Locking cars, as Jakober and others in the GPD continue to emphasize, is not the only measure that people can take, but the principle behind it is the backbone of public safety, according to DeCarlo. Through certain basic concepts of “community policing,” which he said views police not as crime solvers and law enforcement but more as full-time community leaders in crime prevention, residents will take more responsibility for the safety of their own communities.
According to Jakober, some Guilford residents have explicitly told her they will not lock their cars or even houses because they do not believe they should have to, that Guilford is the kind of town where that should not be necessary.
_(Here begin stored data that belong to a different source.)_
-- ==== Sys2Proof/Machine/Command.lean ====
section
/-! DEFINITION. The command-level meaning (45_bit_transfer.md R143 to R147, R154): the events of an expansion, and the state after a command that runs undisturbed. The micro-step form is the definition; that this form agrees with it is a statement. -/

namespace Sys2Proof.Machine

/-- `XferBit(b)` (`45_bit_transfer.md` R143). -/
def xferBit (b : Bool) : List PinEvent := [.setD b, .setC true, .setC false]

/-- The bits of a byte in the order of the wire, most significant first (`20_memory.md` R44). -/
def byteBits (v : Byte) : List Bool :=
  [v.getLsbD 7, v.getLsbD 6, v.getLsbD 5, v.getLsbD 4, v.getLsbD 3, v.getLsbD 2, v.getLsbD 1, v.getLsbD 0]

/-- `XferByte(v)` (`45_bit_transfer.md` R144). -/
def xferByte (v : Byte) : List PinEvent := (byteBits v).flatMap xferBit

/-- `Events` of an item (`45_bit_transfer.md` R145). -/
def Item.events : Item → List PinEvent
  | .byte v => xferByte v
  | .cfgItem => [.cfg]

/-- `Events` of a list of items (`45_bit_transfer.md` R145). -/
def itemEvents (items : List Item) : List PinEvent := items.flatMap Item.events

/-- The bits the byte items of a list stand for, in the order of the wire (`45_bit_transfer.md` R144). -/
def Item.bits : Item → List Bool
  | .byte v => byteBits v
  | .cfgItem => []

/-- The bits of a list of items. -/
def itemBits (items : List Item) : List Bool := items.flatMap Item.bits

/-- Pin-event steps of an item: 24 for a byte, 1 for a `CfgItem` (`45_bit_transfer.md` R154). -/
def Item.steps : Item → Nat
  | .byte _ => 24
  | .cfgItem => 1

/-- A list of events performed in order. -/
def State.performAll (es : List PinEvent) (s : State) : State := es.foldl (fun s e => s.emit e) s

/-- Pixel `i` as a WRITE accepted now fetches it when the host leaves the pixel space alone (`20_memory.md` R51). -/
def State.pixelAt (s : State) (i : Nat) : Pixel where
  red := Memory.fetchByte s.pix (s.draws + i) (3 * i)
  green := Memory.fetchByte s.pix (s.draws + i) (3 * i + 1)
  blue := Memory.fetchByte s.pix (s.draws + i) (3 * i + 2)

/-- `Expand(c)` of a command accepted now (`40_initialize.md` R90, `41_start_frame.md` R101, `42_send_color.md` R111,
`43_end_frame.md` R121, `44_write.md` R131; a reserved code expands to nothing, `30_encoding.md` R77). -/
def State.expand (s : State) : Instr → List Item
  | .init => initItems
  | .start => startItems
  | .color r g b v => packetItems (reduceBrightness s.cfg.brightReduce v) { red := r, green := g, blue := b }
  | .endFrame n => endItems (padBytes n)
  | .write n v =>
    startItems
      ++ (List.range n).flatMap (fun i => packetItems (reduceBrightness s.cfg.brightReduce v) (s.pixelAt i))
      ++ endItems (padBytes n)
  | .reserved5 | .reserved6 | .reserved7 | .wireStartFrame | .wirePixel .. | .wireEndPad => []

/-- The operand latches as acceptance writes them (`45_bit_transfer.md` R149). -/
def State.latched (s : State) : Instr → State
  | .init => s.loadInit
  | .start => s.loadStart
  | .color r g b v => s.loadColor r g b v
  | .endFrame n => s.loadEndFrame n
  | .write n v => s.loadWrite n v
  | .reserved5 | .reserved6 | .reserved7 | .wireStartFrame | .wirePixel .. | .wireEndPad => s

/-- The colour of the last pixel after a WRITE of `n + 1` pixels (`45_bit_transfer.md` R147). -/
def State.keepLastPixel (s : State) : Instr → State → State
  | .write (n + 1) _, t =>
    { t with
      red := (s.pixelAt n).red, green := (s.pixelAt n).green, blue := (s.pixelAt n).blue, draws := s.draws + (n + 1) }
  | .write 0 _, t => t
  | .init, t | .start, t | .color .., t | .endFrame _, t | .reserved5, t | .reserved6, t | .reserved7, t
  | .wireStartFrame, t | .wirePixel .., t | .wireEndPad, t => t

/-- The state after a command accepted in `s` has run undisturbed (`45_bit_transfer.md` R147), but for the inputs its
micro-steps have used up; after a reserved word, `s` itself (`30_encoding.md` R77). -/
def State.commandMeaning (s : State) (i : Instr) : State :=
  if i.isOperation then (s.keepLastPixel i ((s.latched i).performAll (itemEvents (s.expand i)))).completed else s

/-- The pin-event steps of an operation (`45_bit_transfer.md` R154). -/
def microSteps : Instr → Nat
  | .init => 1
  | .start => 97
  | .color .. => 96
  | .endFrame n => 24 * padBytes n + 1
  | .write n _ => 2 + 24 * (4 + 4 * n + padBytes n)
  | .reserved5 | .reserved6 | .reserved7 | .wireStartFrame | .wirePixel .. | .wireEndPad => 0

/-- The command word of an instruction (`30_encoding.md` R81); a wire format has none. -/
def commandWordOf (i : Instr) : Option CommandWord :=
  match encode i with
  | .cmd w => some w
  | .wire32 _ | .wire8 _ => none

/-- The host's own expansion of `WRITE n, v`: START, one COLOR per pixel, END (`44_write.md` R136). -/
def State.hostExpansion (s : State) (n : Nat) (v : Byte) : List Instr :=
  [.start]
    ++ (List.range n).map
      (fun i => .color (s.pixelAt i).red (s.pixelAt i).green (s.pixelAt i).blue v)
    ++ [.endFrame n]

end Sys2Proof.Machine
end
DeCarlo said that that attitude is something he has heard from other communities, and is “the equivalent of saying, ‘I’m just going to go ahead and eat a dozen eggs a day because I shouldn’t have to worry about cholesterol.’”
“The first line of defense against crime is the community,” DeCarlo said. “How many [police officers] are out on the road in Guilford? Six, seven cars to cover 50 square miles? It’s up to us.”
Criminals who are looking to make some easy money are always going to turn their gaze on affluent areas like Guilford, he said, and a militarized police force or a hyper-punitive criminal justice system will not change that.
Scanlon also made it clear that he was not advocating for mass arrests or criticizing the work of GPD when he convened the task force, but he added that community members have been feeling “unsafe” and “violated” by people that trespass in their yards and rifle through their cars, and they deserve a response and solutions.
“It’s a way I hope we can respect and appreciate the fact that people feel violated by this, and try to get the bottom of this outside the echo chamber of the blame game and easy answers,” he said.
In the case of these kinds of property crimes, DeCarlo said that police can often do their jobs best by communicating trends in criminal activity and safety measures to residents, and providing clear, transparent access to information and officers.
“Police are really community members. It’s incumbent on them to be community partners, and to constantly be vigilant in the fact that they have to be open and communicate realistic expectations to the public,” he said.
That communication also prevents wild rumors spreading on social media about crime events or trends, DeCarlo said, where inaccurate or entirely false information can quickly catch fire and spark fear or other ugly reactions.
“Police departments have to embrace that unless [they] tell the story, it’s going to get told for [them],” he said. “We have to promulgate real information.”
But whether it is installing motion-sensor lights in driveways or simply knowing your neighborhood well enough to know when something is off, DeCarlo said that in the police-community partnership, the community will always be a large part of the solution.